/-- A queue in default mode (R136, R139): in a number of ns each lane that points at the peer carries 8 bytes per ns of it, in
whole flits. A queue that was empty when it was last looked at has carried nothing. -/
def drainLanes (s : State) (key ns : Nat) : State :=
  let pkg := key / 4096
  let o := key % 4096
  let p := s.pkg pkg
  let c := match nget p.credit o with
    | some c => c + 8 * p.lanesAt o * ns
    | none => 0
  let x := drainVia key s.agenda (c / 64)
  let left := x.1.any (fun d => decide ((d.via.map (·.1)) = some key))
  { s with agenda := x.1 }.modPkg pkg (fun p => { p with credit := if left then nset p.credit o (c % 64) else ndel p.credit o })

/-- The send queues of a package in which packets wait. -/
def waitingKeys (s : State) (pkg : Nat) : List Nat :=
  ((s.agenda.filterMap (fun d => d.via.map (·.1))).filter (fun k => decide (k / 4096 = pkg))).dedup

/-- The message engines that the queues of their package may have held go on, when packets have waited in one (R139). -/
def pumpPkg (s : State) (pkg : Nat) (waited : Bool) : State :=
  if waited then (s.tiles.filter (fun t => decide (pkgOf t.1 = pkg))).foldl (fun s t => pumpTile s t.1) s else s

/-- The lanes carry a package's queues in default mode, for the time since they were last looked at (R139); the donors' queues are
watched (R144). While packets wait, the next look is due. -/
def lanesRun (s : State) (pkg : Nat) : State :=
  let waited := !(waitingKeys s pkg).isEmpty
  let ns := s.podTime - (s.pkg pkg).slotAt
  let s := releaseFree s pkg
  let s := ((waitingKeys s pkg).foldl (fun s k => drainLanes s k ns) s).modPkg pkg (fun p => { p with slotAt := s.podTime })
  let s := watchDonors (pumpPkg s pkg waited) pkg
  if waitingKeys s pkg = [] then s else emitOnce s (.slotStart pkg 0)

/-- The lanes of a slot that are in service: of the lanes of wavelength slot 0 of the first fibres, those that no fence holds (R146,
R340). -/
def Package.slotLanesUp (p : Package) (e : Nat) : Nat := ((List.range (slotLanes e)).filter (fun f => !p.laneFenced (8 * f))).length

/-- The slot in progress carries its peer's queue, after its guard (R146, R147); the next look at the table is then due.
slotUsed is the place, in flits from the guard's end, up to which the slot's lanes are taken: time that has passed is gone, and
what was sent off before holds the lanes. In default mode the lanes carry the queues. -/
def slotRun (s : State) (pkg : Nat) : State :=
  let p := s.pkg pkg
  if !p.slotted then lanesRun s pkg
  else
    match p.rota.slotAt s.podTime with
    | none => emitOnce s (.slotStart pkg 0)
    | some (n, t, e) =>
      let s := s.modPkg pkg (fun k => { k with slotUsed := if k.slotAt = t then k.slotUsed else 0, slotAt := t })
      let lanes := p.slotLanesUp e
      let waited := !(waitingKeys s pkg).isEmpty
      let s :=
        if s.podTime < t + p.rota.guard ∨ lanes = 0 then s
        else
          let total := lanes * (slotNs e - p.rota.guard) / 8
          let used := max (s.pkg pkg).slotUsed ((lanes * (s.podTime - (t + p.rota.guard)) + 7) / 8)
          let x := drainVia (queueKey pkg (slotOff e)) s.agenda (total - used)
          pumpPkg ({ s with agenda := x.1 }.modPkg pkg (fun k => { k with slotUsed := used + (total - used - x.2) })) pkg waited
      emitOnce s (.slotStart pkg n)

/-- SLOT_START (R139, R146, R147): a look at a package's send queues. -/
def execSlotStart (pkg slot : Nat) (s : State) : Host.Outcome State Fault Refusal :=
  runEvent (Instr.slotStart pkg slot).wf s (fun s => slotRun s pkg)

/-- MODE_SWITCH (R148). -/
def execModeSwitch (pkg : Nat) (s : State) : Host.Outcome State Fault Refusal :=
  runEvent (Instr.modeSwitch pkg).wf s (fun s => modeSwitchAt s pkg)

/-- POD_TIME_BEACON (R148): the model holds one pod time, with which every lane manager agrees (log entry 21). -/
def execPodTimeBeacon (pkg ns : Nat) (s : State) : Host.Outcome State Fault Refusal :=
  runEvent (Instr.podTimeBeacon pkg ns).wf s (fun s => s)

/-- SLOTTED_SET (R148). -/
def execSlottedSet (pkg value : Nat) (s : State) : Host.Outcome State Fault Refusal :=
  runEvent (pkgWf pkg && decide (value < 2 ^ 128)) s (fun s => lmctlWrite s pkg (putBits value 0 0 1))

/-- SLOTTED_CLEAR (R148). -/
def execSlottedClear (pkg value : Nat) (s : State) : Host.Outcome State Fault Refusal :=
  runEvent (pkgWf pkg && decide (value < 2 ^ 128)) s (fun s => lmctlWrite s pkg (putBits value 0 0 0))

/-- SLOT_TABLE_WRITE (R148, R149). -/
def execSlotTableWrite (pkg n value : Nat) (s : State) : Host.Outcome State Fault Refusal :=
  runEvent (pkgWf pkg && decide (value < 2 ^ 128)) s (fun s => slotWrite s pkg n value)

/-! ## Answers -/

/-- The record that LEASEQ gets (R245): a lease whose time is over has no lanes, whether or not the step that returns them has been
taken. A number that was never issued has no peer, and PEER is 0 (DESIGN CHOICE, log entry 100). -/
def leaseqRecord (s : State) (pkg job num : Nat) : Quad :=
  let p := s.pkg pkg
  let base : RecF := { peer := ((nget p.leaseOff num).map (fun o => laneManager (peerAt pkg o))).getD 0, kind := 13, tag := num }
  match p.leases.find? (fun x => decide (x.num = num ∧ x.job = job ∧ s.podTime < x.endNs) && x.live) with
  | none => RecF.bits base
  | some x => RecF.bits { base with dlen := x.lanes.length, length := (x.endNs - s.podTime) / 1000 }

/-- The slot of a peer in progress at a time, or the next one to start: its start and entry, from a table. -/
def nextSlot (x : Rota) (o t : Nat) : Option (Nat × Nat) :=
  let rot := rotNs x.slots
  if rot = 0 then none
  else
    let b := if t < x.start then x.start else x.start + (t - x.start) / rot * rot
    (((slotTimes b x.slots ++ slotTimes (b + rot) x.slots).find? (fun e => decide (slotOff e.2.2 = o ∧ t < e.2.1 + slotNs e.2.2)))).map
      (fun e => (e.2.1, e.2.2))

/-- The record that SLOTQ gets (R246, R149): AUX 3 for a peer reached over Ultra Ethernet. The task's own package is no peer: it gets
its lanes at position 0, the service lane, in default mode, and AUX 3 in slotted mode (DESIGN CHOICE, log entry 88). With a change
pending, a slot that lies past the boundary is looked for in the table that comes into force there. -/
def slotqRecord (s : State) (pkg peer : Nat) : Quad :=
  let p := s.pkg pkg
  let base : RecF := { peer := laneManager peer, kind := 13 }
  match offsetOf pkg peer with
  | none => RecF.bits { base with aux := 3 }
  | some o =>
    if !p.slotted then
      (if overEthernet s pkg peer then RecF.bits { base with aux := 3 } else RecF.bits { base with aux := 2, dlen := p.lanesAt o })
    else
      let found := nextSlot p.rota o s.podTime
      let new : Rota := { slots := p.slotRegs, guard := guardOf (p.reg 0x20000), start := p.switchAt.getD 0 }
      let x : Option ((Nat × Nat) × Nat) :=
        match found, p.switchAt with
        | some f, none => some (f, p.rota.guard)
        | none, none => none
        | f, some b =>
          match f.filter (fun f => decide (f.1 < b)) with
          | some f => some (f, p.rota.guard)
          | none => if p.slotBit then (nextSlot new o b).map (fun f => (f, new.guard)) else none
      match x with
      | none => RecF.bits { base with aux := 3 }
      | some ((t, e), g) =>
        let send := slotNs e - g
        if t + g ≤ s.podTime then RecF.bits { base with aux := 0, length := t + slotNs e - s.podTime, dlen := send }
        else RecF.bits { base with aux := 1, length := t + g - s.podTime, dlen := send }

/-- The answer to question id on flag fn at a plane, if it is still asked there: a rollback takes a question back (R250). -/
def Plane.answer (pl : Plane) (fn id : Nat) (q : Quad) : Plane :=
  if pl.askIds.contains id then Plane.complete { pl with askIds := pl.askIds.erase id } fn id q else pl

/-- The job of the task at a tile that asks a question. -/
def askJob (s : State) (r id : Nat) : Nat :=
  let t := s.tile r
  (((t.plane0 :: t.plane1 :: ((s.suspended.filter (fun u => decide (u.rank = r))).map (·.plane))).find?
    (fun pl => pl.askIds.contains id)).map (·.task.job)).getD 0

/-- LANE_MANAGER_ANSWER (R245, R246): the flag's record is written and the flag set; each tile of a DUAL pair has its own (R252). -/
def execLaneManagerAnswer (l : LmAsk) (s : State) : Host.Outcome State Fault Refusal :=
  runEvent (Instr.laneManagerAnswer l).wf s (fun s =>
    let pkg := pkgOf l.rank
    let q := if l.slot then slotqRecord s pkg l.what else leaseqRecord s pkg (askJob s l.rank l.id) l.what
    onOwner s l.rank (fun pl => pl.answer l.fn l.id q))

end Sys2Proof.Machine
end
-*-
■ Try it: Given the records above, reproduce precisely and only the lines between the line holding "peer := laneManager" and the line holding "let send := slotNs e - g", inclusive.

■ Task output:
  let base : RecF := { peer := laneManager peer, kind := 13 }
  match offsetOf pkg peer with
  | none => RecF.bits { base with aux := 3 }
  | some o =>
    if !p.slotted then
      (if overEthernet s pkg peer then RecF.bits { base with aux := 3 } else RecF.bits { base with aux := 2, dlen := p.lanesAt o })
    else
      let found := nextSlot p.rota o s.podTime
      let new : Rota := { slots := p.slotRegs, guard := guardOf (p.reg 0x20000), start := p.switchAt.getD 0 }
      let x : Option ((Nat × Nat) × Nat) :=
        match found, p.switchAt with
        | some f, none => some (f, p.rota.guard)
        | none, none => none
        | f, some b =>
          match f.filter (fun f => decide (f.1 < b)) with
          | some f => some (f, p.rota.guard)
          | none => if p.slotBit then (nextSlot new o b).map (fun f => (f, new.guard)) else none
      match x with
      | none => RecF.bits { base with aux := 3 }
      | some ((t, e), g) =>
        let send := slotNs e - g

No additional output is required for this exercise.